=== Section Start ===

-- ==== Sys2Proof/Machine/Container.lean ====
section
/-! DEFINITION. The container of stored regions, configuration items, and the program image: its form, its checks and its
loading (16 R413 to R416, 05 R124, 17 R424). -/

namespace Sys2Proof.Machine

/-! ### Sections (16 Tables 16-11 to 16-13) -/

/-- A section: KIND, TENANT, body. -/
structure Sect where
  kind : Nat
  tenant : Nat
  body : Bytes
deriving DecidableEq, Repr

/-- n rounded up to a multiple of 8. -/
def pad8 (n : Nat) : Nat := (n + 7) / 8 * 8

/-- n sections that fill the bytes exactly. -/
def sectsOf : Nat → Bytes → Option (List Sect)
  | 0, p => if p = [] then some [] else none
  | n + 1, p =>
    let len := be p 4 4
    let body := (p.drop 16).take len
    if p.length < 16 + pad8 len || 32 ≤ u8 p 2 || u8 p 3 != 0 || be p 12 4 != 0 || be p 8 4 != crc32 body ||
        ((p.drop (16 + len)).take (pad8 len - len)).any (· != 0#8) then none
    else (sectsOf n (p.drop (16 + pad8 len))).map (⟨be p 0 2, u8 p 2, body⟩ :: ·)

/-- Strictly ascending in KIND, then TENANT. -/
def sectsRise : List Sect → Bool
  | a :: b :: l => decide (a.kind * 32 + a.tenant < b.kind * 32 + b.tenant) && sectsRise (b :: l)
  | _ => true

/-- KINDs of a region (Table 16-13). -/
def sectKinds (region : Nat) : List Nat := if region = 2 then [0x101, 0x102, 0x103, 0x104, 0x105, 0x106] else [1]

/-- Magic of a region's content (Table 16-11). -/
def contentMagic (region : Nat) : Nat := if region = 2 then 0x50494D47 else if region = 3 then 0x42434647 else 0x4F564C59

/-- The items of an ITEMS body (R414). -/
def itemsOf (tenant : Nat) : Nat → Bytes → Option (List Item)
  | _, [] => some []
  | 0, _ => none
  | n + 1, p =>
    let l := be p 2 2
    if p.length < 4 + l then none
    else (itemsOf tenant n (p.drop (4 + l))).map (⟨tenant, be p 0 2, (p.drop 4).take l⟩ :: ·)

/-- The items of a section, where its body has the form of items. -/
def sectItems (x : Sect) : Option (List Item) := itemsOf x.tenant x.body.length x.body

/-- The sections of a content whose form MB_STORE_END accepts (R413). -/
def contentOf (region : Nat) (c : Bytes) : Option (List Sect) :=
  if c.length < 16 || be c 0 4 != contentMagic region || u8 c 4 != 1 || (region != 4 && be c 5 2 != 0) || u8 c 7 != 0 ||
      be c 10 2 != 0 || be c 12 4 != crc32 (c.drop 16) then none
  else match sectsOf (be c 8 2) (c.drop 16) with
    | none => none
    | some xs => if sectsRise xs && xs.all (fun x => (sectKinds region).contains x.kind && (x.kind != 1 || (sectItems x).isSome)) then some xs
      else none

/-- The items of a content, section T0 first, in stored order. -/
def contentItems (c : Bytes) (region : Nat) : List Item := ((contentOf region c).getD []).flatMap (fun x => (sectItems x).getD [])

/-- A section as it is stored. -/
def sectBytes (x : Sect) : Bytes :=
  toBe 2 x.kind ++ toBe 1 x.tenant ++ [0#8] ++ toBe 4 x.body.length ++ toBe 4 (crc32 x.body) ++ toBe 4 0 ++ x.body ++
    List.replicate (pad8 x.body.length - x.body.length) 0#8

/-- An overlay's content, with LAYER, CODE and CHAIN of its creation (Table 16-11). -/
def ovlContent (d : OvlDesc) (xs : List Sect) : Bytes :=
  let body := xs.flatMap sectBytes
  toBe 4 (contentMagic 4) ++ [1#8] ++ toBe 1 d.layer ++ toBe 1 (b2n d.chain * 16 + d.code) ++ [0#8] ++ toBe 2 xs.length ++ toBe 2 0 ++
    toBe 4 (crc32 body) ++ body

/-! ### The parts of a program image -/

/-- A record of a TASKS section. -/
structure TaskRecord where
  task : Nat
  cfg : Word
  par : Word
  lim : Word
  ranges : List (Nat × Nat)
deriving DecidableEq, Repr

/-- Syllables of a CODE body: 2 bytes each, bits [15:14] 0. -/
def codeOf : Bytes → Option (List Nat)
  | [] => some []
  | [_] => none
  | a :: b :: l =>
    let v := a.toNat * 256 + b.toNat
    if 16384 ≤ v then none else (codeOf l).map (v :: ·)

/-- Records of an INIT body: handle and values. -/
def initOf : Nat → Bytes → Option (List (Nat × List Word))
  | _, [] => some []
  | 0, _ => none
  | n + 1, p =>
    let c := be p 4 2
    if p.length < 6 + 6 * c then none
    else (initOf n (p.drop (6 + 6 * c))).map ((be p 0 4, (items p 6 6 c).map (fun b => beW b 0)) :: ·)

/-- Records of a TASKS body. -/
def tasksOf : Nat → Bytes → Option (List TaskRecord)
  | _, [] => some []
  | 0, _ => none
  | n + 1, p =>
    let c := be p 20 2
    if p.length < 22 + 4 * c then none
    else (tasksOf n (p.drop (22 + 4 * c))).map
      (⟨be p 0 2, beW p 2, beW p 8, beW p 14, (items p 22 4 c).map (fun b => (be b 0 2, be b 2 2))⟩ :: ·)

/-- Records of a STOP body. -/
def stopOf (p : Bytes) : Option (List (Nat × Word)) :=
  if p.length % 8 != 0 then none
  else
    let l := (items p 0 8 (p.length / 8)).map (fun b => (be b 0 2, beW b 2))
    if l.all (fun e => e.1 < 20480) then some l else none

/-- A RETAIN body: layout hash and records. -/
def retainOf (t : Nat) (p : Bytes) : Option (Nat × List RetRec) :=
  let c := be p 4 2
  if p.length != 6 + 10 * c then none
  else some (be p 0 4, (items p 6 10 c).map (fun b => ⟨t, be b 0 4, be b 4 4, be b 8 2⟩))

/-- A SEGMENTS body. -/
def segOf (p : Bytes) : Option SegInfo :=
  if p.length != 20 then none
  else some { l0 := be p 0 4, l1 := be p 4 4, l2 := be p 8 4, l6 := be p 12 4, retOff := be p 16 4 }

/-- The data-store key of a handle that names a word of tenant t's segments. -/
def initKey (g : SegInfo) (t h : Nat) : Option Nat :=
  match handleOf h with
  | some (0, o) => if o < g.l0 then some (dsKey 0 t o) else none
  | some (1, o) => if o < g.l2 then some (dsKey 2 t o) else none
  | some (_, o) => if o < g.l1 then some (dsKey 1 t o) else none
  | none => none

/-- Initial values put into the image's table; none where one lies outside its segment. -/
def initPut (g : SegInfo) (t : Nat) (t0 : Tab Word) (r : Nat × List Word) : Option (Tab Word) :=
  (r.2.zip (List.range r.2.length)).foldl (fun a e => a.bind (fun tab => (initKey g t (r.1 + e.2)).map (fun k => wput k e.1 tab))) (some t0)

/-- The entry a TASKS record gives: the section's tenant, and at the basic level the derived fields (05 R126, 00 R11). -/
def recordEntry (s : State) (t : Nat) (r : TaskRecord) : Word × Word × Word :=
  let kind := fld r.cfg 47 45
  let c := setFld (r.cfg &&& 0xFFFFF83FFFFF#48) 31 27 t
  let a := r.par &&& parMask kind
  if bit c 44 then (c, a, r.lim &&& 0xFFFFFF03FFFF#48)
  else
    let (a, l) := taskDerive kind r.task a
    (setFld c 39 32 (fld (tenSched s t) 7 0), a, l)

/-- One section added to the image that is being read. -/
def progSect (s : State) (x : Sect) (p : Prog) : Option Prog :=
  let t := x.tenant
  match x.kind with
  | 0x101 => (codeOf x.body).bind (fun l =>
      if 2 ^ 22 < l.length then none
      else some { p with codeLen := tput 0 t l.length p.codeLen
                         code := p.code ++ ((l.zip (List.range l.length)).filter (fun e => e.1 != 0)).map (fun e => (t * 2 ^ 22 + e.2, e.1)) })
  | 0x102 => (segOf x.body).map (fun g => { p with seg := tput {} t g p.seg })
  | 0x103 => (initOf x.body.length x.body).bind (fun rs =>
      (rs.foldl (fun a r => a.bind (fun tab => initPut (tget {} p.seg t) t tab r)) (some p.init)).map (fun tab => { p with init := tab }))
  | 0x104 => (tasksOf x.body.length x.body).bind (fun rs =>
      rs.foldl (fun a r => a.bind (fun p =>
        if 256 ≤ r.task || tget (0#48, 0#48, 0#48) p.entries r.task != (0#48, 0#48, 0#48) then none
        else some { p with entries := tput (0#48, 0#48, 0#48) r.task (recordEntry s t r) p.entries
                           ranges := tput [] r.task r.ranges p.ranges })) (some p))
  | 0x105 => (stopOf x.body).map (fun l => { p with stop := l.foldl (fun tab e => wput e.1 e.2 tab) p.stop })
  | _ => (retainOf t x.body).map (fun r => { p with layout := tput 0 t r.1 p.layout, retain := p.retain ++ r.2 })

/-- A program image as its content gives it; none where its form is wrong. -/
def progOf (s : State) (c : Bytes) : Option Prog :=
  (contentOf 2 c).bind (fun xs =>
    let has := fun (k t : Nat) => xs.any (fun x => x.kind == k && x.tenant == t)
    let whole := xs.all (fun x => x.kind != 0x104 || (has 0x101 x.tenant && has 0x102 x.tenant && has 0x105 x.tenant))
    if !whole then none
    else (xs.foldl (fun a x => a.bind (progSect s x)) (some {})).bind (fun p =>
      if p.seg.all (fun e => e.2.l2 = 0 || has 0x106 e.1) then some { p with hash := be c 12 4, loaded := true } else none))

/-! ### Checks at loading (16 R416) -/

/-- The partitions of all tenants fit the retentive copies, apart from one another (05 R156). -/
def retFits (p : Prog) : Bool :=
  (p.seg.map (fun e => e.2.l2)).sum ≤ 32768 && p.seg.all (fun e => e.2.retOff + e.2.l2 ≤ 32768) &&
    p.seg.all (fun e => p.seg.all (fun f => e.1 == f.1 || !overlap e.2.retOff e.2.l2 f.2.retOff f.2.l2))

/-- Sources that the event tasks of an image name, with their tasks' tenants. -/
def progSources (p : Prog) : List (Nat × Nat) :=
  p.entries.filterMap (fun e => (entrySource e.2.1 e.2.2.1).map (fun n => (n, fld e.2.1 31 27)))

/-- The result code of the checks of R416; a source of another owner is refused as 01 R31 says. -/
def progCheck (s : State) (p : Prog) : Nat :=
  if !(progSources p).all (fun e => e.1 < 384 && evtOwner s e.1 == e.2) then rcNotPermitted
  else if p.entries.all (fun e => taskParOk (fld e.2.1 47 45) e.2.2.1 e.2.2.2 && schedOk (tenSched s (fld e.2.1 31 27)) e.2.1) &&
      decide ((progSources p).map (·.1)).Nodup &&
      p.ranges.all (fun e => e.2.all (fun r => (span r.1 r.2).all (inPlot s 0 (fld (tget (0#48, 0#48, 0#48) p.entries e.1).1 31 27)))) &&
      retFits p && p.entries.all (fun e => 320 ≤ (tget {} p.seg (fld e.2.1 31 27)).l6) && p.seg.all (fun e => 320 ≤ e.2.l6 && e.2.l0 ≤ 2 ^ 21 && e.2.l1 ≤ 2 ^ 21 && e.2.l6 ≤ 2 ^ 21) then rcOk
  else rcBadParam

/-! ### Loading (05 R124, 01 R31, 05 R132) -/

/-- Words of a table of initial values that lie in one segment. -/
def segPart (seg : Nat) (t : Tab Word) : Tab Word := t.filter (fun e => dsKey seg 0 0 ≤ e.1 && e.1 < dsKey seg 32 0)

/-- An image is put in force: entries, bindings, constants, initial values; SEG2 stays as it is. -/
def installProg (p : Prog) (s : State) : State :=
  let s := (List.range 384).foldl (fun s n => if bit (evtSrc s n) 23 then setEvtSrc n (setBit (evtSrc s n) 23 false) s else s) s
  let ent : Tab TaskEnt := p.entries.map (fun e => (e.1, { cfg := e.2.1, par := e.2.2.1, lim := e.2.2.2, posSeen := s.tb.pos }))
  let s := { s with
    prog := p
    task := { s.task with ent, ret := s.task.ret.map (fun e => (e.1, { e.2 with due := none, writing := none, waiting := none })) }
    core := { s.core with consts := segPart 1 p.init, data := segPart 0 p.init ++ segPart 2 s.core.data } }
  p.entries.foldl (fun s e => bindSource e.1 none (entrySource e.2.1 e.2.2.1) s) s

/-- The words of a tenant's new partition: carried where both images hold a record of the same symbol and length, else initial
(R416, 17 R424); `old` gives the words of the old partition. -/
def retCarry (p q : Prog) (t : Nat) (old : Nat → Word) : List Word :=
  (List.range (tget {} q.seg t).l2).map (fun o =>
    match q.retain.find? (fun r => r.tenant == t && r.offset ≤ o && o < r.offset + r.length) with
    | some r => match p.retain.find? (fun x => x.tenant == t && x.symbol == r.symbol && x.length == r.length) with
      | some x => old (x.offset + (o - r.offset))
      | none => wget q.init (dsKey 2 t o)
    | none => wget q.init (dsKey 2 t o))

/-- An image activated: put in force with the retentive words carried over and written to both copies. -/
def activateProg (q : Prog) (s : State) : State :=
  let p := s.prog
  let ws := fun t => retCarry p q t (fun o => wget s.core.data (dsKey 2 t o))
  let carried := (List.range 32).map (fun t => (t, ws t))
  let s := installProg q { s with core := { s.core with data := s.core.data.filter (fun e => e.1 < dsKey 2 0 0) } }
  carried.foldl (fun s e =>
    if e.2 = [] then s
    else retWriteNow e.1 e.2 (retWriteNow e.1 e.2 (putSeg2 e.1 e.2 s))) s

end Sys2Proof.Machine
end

=== Section End ===
=== Section Start ===

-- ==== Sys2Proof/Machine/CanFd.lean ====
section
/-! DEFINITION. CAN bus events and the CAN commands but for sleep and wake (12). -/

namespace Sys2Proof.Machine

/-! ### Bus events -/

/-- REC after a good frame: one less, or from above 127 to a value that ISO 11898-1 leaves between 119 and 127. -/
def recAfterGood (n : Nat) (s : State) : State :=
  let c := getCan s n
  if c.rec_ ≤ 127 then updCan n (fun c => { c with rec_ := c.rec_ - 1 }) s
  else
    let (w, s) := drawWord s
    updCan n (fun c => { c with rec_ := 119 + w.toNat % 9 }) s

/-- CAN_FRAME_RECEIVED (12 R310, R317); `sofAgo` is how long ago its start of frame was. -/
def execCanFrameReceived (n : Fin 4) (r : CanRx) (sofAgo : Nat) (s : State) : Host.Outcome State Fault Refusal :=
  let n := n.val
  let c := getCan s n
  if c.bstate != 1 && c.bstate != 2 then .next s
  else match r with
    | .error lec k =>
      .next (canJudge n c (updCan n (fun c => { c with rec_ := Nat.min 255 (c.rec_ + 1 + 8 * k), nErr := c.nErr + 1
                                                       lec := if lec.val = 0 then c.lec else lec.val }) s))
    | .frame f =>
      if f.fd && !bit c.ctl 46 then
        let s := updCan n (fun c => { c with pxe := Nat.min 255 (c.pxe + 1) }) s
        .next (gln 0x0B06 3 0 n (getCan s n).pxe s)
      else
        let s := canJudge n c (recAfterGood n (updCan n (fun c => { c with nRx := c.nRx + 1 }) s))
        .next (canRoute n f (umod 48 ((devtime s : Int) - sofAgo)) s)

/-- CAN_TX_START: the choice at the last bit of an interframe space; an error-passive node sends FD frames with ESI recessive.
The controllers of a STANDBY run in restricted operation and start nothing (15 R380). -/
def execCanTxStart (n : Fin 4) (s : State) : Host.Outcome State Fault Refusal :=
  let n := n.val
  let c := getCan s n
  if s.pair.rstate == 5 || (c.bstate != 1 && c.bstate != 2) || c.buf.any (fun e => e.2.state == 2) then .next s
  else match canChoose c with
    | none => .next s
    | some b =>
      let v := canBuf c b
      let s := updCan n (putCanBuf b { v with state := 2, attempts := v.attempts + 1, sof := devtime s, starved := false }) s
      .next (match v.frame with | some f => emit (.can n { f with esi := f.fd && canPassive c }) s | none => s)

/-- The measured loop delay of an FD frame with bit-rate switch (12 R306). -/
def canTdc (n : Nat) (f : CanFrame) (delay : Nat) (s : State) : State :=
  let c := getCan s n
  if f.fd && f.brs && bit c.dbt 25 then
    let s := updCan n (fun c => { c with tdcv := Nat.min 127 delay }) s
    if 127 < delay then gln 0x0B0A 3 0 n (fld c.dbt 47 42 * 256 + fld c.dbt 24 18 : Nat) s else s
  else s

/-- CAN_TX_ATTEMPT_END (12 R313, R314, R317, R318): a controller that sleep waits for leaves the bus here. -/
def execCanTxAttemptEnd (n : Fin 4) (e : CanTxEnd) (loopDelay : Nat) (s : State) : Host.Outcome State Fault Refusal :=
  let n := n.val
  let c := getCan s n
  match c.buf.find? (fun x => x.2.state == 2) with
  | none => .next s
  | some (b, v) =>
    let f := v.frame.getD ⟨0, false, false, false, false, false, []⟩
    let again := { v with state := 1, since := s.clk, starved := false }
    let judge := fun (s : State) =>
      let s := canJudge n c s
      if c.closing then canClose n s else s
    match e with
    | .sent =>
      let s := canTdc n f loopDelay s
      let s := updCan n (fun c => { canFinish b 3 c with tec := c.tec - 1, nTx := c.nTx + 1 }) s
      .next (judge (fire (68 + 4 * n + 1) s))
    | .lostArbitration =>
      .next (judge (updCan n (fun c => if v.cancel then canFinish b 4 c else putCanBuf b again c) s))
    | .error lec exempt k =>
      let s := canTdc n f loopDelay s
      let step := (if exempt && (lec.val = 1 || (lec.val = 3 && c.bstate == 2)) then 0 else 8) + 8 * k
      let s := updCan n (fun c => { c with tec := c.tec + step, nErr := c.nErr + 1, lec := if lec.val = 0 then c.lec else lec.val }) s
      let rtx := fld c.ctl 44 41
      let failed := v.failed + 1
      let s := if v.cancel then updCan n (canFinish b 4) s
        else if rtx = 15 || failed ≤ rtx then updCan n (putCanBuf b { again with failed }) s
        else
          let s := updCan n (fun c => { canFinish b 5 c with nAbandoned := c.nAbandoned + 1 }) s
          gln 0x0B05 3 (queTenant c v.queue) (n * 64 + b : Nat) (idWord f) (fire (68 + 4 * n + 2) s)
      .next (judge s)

=== Section End ===

**TASK BRIEF:**
Your reply must consist solely of the number of lines in the data that contain the word "retainOf".

**PROBLEM SOLUTION:**
2